The view which the French Government and we took was that non-intervention was the truest form of impartiality. At any rate it is our view that the agreement is an earnest on the part of the nations that they want to limit their intervention, and we should regret it—I hope we shall not have to regret it—if hon. Members opposite damned the agreement before it was given a chance. I can assure the hon. Member for Derby that we desire as much as he or anybody else that the supervision which forms part of the agreement should be effective and impartial, and whatever His Majesty's Government can do to that end they will do. For the measure of success which has been achieved thanks are due to all those nations who have sunk their individual views in a common compromise, and thanks are especially due, as my right hon. Friend said, to Lord Plymouth, who has had a most unenviable task on the Committee. We have often heard of the patience of Job, I honestly think the patience of my Noble Friend might become equally proverbial. He has achieved a very considerable success, and I am quite certain that all Members of the House, whatever their views on the main question, will wish to express their appreciation of what he has done. So much for Spain.

I now come to the wider aspect of international affairs. We have had during the last few weeks what amounts to two Debates on these general subjects, on the Government's proposals with regard to rearmament. Those Debates have inevitably trespassed on the ground of foreign affairs, as this Debate inevitably trespassed on the ground of armaments, because the Government's proposals are, after all, the main new factor in the international situation since the House last discussed these questions. I must confess that in the earlier Debates last week most of us on this side of the House, I think, were profoundly disappointed by the attitude of hon. Gentlemen opposite. At a very serious moment, it may be a very fateful moment, in the history of Europe, one might have expected helpful and instructive criticism. I do not think we got it in those Debates. We got no recognition of realities, but merely an ordinary attack on party lines.

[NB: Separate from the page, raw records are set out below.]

-- ==== Sys2Proof/Laws/Store.lean ====
section
/-! SUPPORT. Laws of the sparse stores: a read after a write, reads elsewhere, and the canonical form that every write
keeps. -/
namespace Sys2Proof.Machine

@[simp] theorem mget_nil {α : Type} (d : α) (k : Nat) : mget d [] k = d := rfl

theorem mget_cons {α : Type} (d v : α) (j k : Nat) (r : Map α) : mget d ((j, v) :: r) k = if j = k then v else mget d r k := rfl

theorem mget_mdel {α : Type} (d : α) (m : Map α) (k k' : Nat) :
    mget d (mdel m k) k' = if k' = k then d else mget d m k' := by
  induction m with
  | nil => simp [mdel]
  | cons e r ih =>
    obtain ⟨j, v⟩ := e
    simp only [mdel] at ih
    by_cases h : j = k
    · subst h
      by_cases h' : k' = j
      · simpa [mdel, mget_cons, h'] using ih
      · have : ¬ j = k' := fun e => h' e.symm
        simpa [mdel, mget_cons, h', this] using ih
    · by_cases h' : j = k'
      · subst h'; simp [mdel, mget_cons, h]
      · simpa [mdel, mget_cons, h, h'] using ih

theorem mget_mins {α : Type} (d : α) (m : Map α) (k k' : Nat) (x : α) :
    mget d (mins m k x) k' = if k' = k then x else mget d m k' := by
  induction m with
  | nil => simp [mins, mget_cons, eq_comm]
  | cons e r ih =>
    obtain ⟨j, v⟩ := e
    simp only [mins]
    by_cases h1 : k < j
    · by_cases h' : k' = k
      · simp [h1, mget_cons, h']
      · have : ¬ k = k' := fun e => h' e.symm
        simp [h1, mget_cons, h', this]
    · by_cases h2 : k = j
      · subst h2
        by_cases h' : k' = k
        · simp [mget_cons, h']
        · have : ¬ k = k' := fun e => h' e.symm
          simp [mget_cons, h', this]
      · by_cases h' : j = k'
        · subst h'
          have : ¬ j = k := fun e => h2 e.symm
          simp [h1, h2, mget_cons, this]
        · simp [h1, h2, mget_cons, h', ih]

/-- A read after a write. -/
@[simp] theorem mget_mput {α : Type} [DecidableEq α] (d : α) (m : Map α) (k k' : Nat) (x : α) :
    mget d (mput d m k x) k' = if k' = k then x else mget d m k' := by
  unfold mput
  split
  · rename_i h; rw [mget_mdel, h]
  · rw [mget_mins]

theorem mget_mput_same {α : Type} [DecidableEq α] (d : α) (m : Map α) (k : Nat) (x : α) : mget d (mput d m k x) k = x := by
  simp

theorem mget_mput_other {α : Type} [DecidableEq α] (d : α) (m : Map α) (k k' : Nat) (x : α) (h : k' ≠ k) :
    mget d (mput d m k x) k' = mget d m k' := by simp [h]

/-- A read of a cell that consecutive writes do not reach. -/
theorem mget_mputs_outside {α : Type} [DecidableEq α] (d : α) (l : List α) (m : Map α) (k a : Nat)
    (h : a < k ∨ k + l.length ≤ a) : mget d (mputs d m k l) a = mget d m a := by
  induction l generalizing m k with
  | nil => rfl
  | cons x xs ih =>
    simp only [List.length_cons] at h
    rw [mputs, ih _ _ (by omega), mget_mput_other _ _ _ _ _ (by omega)]

/-- A read of a cell that consecutive writes reach. -/
theorem mget_mputs_inside {α : Type} [DecidableEq α] (d : α) (l : List α) (m : Map α) (k i : Nat) (h : i < l.length) :
    mget d (mputs d m k l) (k + i) = l[i] := by
  induction l generalizing m k i with
  | nil => simp at h
  | cons x xs ih =>
    rw [mputs]
    cases i with
    | zero => rw [mget_mputs_outside _ _ _ _ _ (by omega)]; simp
    | succ i =>
      have := ih (mput d m k x) (k + 1) i (by simpa using h)
      rw [show k + (i + 1) = k + 1 + i by omega, this]; rfl

/-! ### The canonical form -/

theorem mapOkFrom_weaken {α : Type} [DecidableEq α] (d : α) {lo hi : Nat} (m : Map α) (h : lo ≤ hi)
    (hm : mapOkFrom d hi m = true) : mapOkFrom d lo m = true := by
  cases m with
  | nil => rfl
  | cons e r =>
    simp only [mapOkFrom, Bool.and_eq_true, decide_eq_true_eq] at hm ⊢
    exact ⟨⟨by omega, hm.1.2⟩, hm.2⟩

theorem mapOkFrom_filter {α : Type} [DecidableEq α] (d : α) (p : Nat × α → Bool) (lo : Nat) (m : Map α)
    (hm : mapOkFrom d lo m = true) : mapOkFrom d lo (m.filter p) = true := by
  induction m generalizing lo with
  | nil => rfl
  | cons e r ih =>
    obtain ⟨j, v⟩ := e
    simp only [mapOkFrom, Bool.and_eq_true, decide_eq_true_eq] at hm
    by_cases hp : p (j, v) = true
    · rw [List.filter_cons_of_pos hp]
      simp only [mapOkFrom, Bool.and_eq_true, decide_eq_true_eq]
      exact ⟨hm.1, ih _ hm.2⟩
    · rw [List.filter_cons_of_neg hp]
      exact mapOkFrom_weaken d _ (by omega) (ih _ hm.2)

theorem mapOkFrom_mins {α : Type} [DecidableEq α] (d : α) (m : Map α) (lo k : Nat) (x : α) (hx : x ≠ d) (hk : lo ≤ k)
    (hm : mapOkFrom d lo m = true) : mapOkFrom d lo (mins m k x) = true := by
  induction m generalizing lo with
  | nil => simp [mins, mapOkFrom, hx, hk]
  | cons e r ih =>
    obtain ⟨j, v⟩ := e
    simp only [mapOkFrom, Bool.and_eq_true, decide_eq_true_eq] at hm
    simp only [mins]
    split
    · rename_i h
      simp only [mapOkFrom, Bool.and_eq_true, decide_eq_true_eq]
      exact ⟨⟨hk, by simp [hx]⟩, ⟨by omega, hm.1.2⟩, hm.2⟩
    · split
      · rename_i h1 h2
        simp only [mapOkFrom, Bool.and_eq_true, decide_eq_true_eq]
        exact ⟨⟨hk, by simp [hx]⟩, by rw [h2]; exact hm.2⟩
      · simp only [mapOkFrom, Bool.and_eq_true, decide_eq_true_eq]
        exact ⟨hm.1, ih _ (by omega) hm.2⟩

/-- A write keeps the canonical form. -/
theorem mapOk_mput {α : Type} [DecidableEq α] (d : α) (m : Map α) (k : Nat) (x : α) (hm : mapOk d m = true) :
    mapOk d (mput d m k x) = true := by
  unfold mput mapOk at *
  split
  · exact mapOkFrom_filter d _ 0 m hm
  · rename_i h; exact mapOkFrom_mins d m 0 k x h (Nat.zero_le _) hm

theorem mapOk_mdel {α : Type} [DecidableEq α] (d : α) (m : Map α) (k : Nat) (hm : mapOk d m = true) :
    mapOk d (mdel m k) = true := mapOkFrom_filter d _ 0 m hm

theorem mapOk_mdrop {α : Type} [DecidableEq α] (d : α) (p : Nat → Bool) (m : Map α) (hm : mapOk d m = true) :
    mapOk d (mdrop p m) = true := mapOkFrom_filter d _ 0 m hm

theorem mapOk_mputs {α : Type} [DecidableEq α] (d : α) (l : List α) (m : Map α) (k : Nat) (hm : mapOk d m = true) :
    mapOk d (mputs d m k l) = true := by
  induction l generalizing m k with
  | nil => exact hm
  | cons x xs ih => exact ih _ _ (mapOk_mput d m k x hm)

theorem mapOk_mmap {α : Type} [DecidableEq α] (d : α) (f : Nat → α → α) (m : Map α) (hm : mapOk d m = true) :
    mapOk d (mmap d f m) = true := by
  have key : ∀ (lo : Nat) (m : Map α), mapOkFrom d lo m = true → mapOkFrom d lo (mmap d f m) = true := by
    intro lo m
    induction m generalizing lo with
    | nil => intro _; rfl
    | cons e r ih =>
      obtain ⟨j, v⟩ := e
      intro h
      simp only [mapOkFrom, Bool.and_eq_true, decide_eq_true_eq] at h
      have hr := ih _ h.2
      unfold mmap at hr ⊢
      simp only [List.map_cons]
      by_cases hd : f j v = d
      · rw [List.filter_cons_of_neg (by simp [hd])]
        exact mapOkFrom_weaken d _ (by omega) hr
      · rw [List.filter_cons_of_pos (by simp [hd])]
        simp only [mapOkFrom, Bool.and_eq_true, decide_eq_true_eq]
        exact ⟨⟨h.1.1, by simp [hd]⟩, hr⟩
  exact key 0 m hm

/-- Two canonical stores that read alike at every key are the same data. -/
theorem mapOk_ext {α : Type} [DecidableEq α] (d : α) (m n : Map α) (hm : mapOk d m = true) (hn : mapOk d n = true)
    (h : ∀ k, mget d m k = mget d n k) : m = n := by
  have below : ∀ (lo : Nat) (m : Map α), mapOkFrom d lo m = true → ∀ k, k < lo → mget d m k = d := by
    intro lo m
    induction m generalizing lo with
    | nil => intros; rfl
    | cons e r ih =>
      obtain ⟨j, v⟩ := e
      intro h k hk
      simp only [mapOkFrom, Bool.and_eq_true, decide_eq_true_eq] at h
      rw [mget_cons, if_neg (by omega)]
      exact ih _ h.2 k (by omega)
  have key : ∀ (m n : Map α) (lo : Nat), mapOkFrom d lo m = true → mapOkFrom d lo n = true →
      (∀ k, mget d m k = mget d n k) → m = n := by
    intro m
    induction m with
    | nil =>
      intro n lo _ hn h
      cases n with
      | nil => rfl
      | cons e r =>
        obtain ⟨j, v⟩ := e
        simp only [mapOkFrom, Bool.and_eq_true, decide_eq_true_eq] at hn
        have := h j
        simp [mget_cons] at this
        simp [← this] at hn
    | cons e r ih =>
      obtain ⟨j, v⟩ := e
      intro n lo hm hn h
      simp only [mapOkFrom, Bool.and_eq_true, decide_eq_true_eq] at hm
      cases n with
      | nil =>
        have := h j
        simp [mget_cons] at this
        simp [this] at hm
      | cons e' r' =>
        obtain ⟨j', v'⟩ := e'
        simp only [mapOkFrom, Bool.and_eq_true, decide_eq_true_eq] at hn
        have hv : v ≠ d := by simpa using hm.1.2
        have hv' : v' ≠ d := by simpa using hn.1.2
        have hjj : j = j' := by
          rcases Nat.lt_trichotomy j j' with hlt | heq | hgt
          · have e1 := h j
            rw [mget_cons, mget_cons, if_pos rfl, if_neg (by omega), below _ _ hn.2 j (by omega)] at e1
            exact absurd e1 hv
          · exact heq
          · have e1 := h j'
            rw [mget_cons, mget_cons, if_pos rfl, if_neg (by omega), below _ _ hm.2 j' (by omega)] at e1
            exact absurd e1.symm hv'
        subst hjj
        have hvv : v = v' := by simpa [mget_cons] using h j
        subst hvv
        have hr : ∀ k, mget d r k = mget d r' k := by
          intro k
          by_cases hk : j = k
          · rw [← hk, below _ _ hm.2 j (by omega), below _ _ hn.2 j (by omega)]
          · have := h k
            rwa [mget_cons, mget_cons, if_neg hk, if_neg hk] at this
        rw [ih r' (j + 1) hm.2 hn.2 hr]
  exact key m n 0 hm hn h

end Sys2Proof.Machine
end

To-day there has been a completely different atmosphere. We have had an extraordinarily good Debate with very thoughtful and helpful speeches from all sides. The hon. Member for Gower (Mr. Grenfell) and the hon. Member for Kingswinford (Mr. A. Henderson) both made contributions which were extremely help- ful in educating the public and the House. It is true that the hon. Member for Gower still says that His Majesty's Government have no foreign policy. I thought that that accusation had been completely demolished on 18th February by the Prime Minister, when he referred to certain speeches at Leamington and Bradford by my right hon. Friend. It is true also that there is still a certain amount of harking back to the Government's wicked past. Mention was made today of Abyssinia, of disarmament and Manchukuo. I will not myself deal with those points, partly because I have only a very short time, but more because, whatever may be true about those incidents in our past, they are irrelevant to the present question before the country.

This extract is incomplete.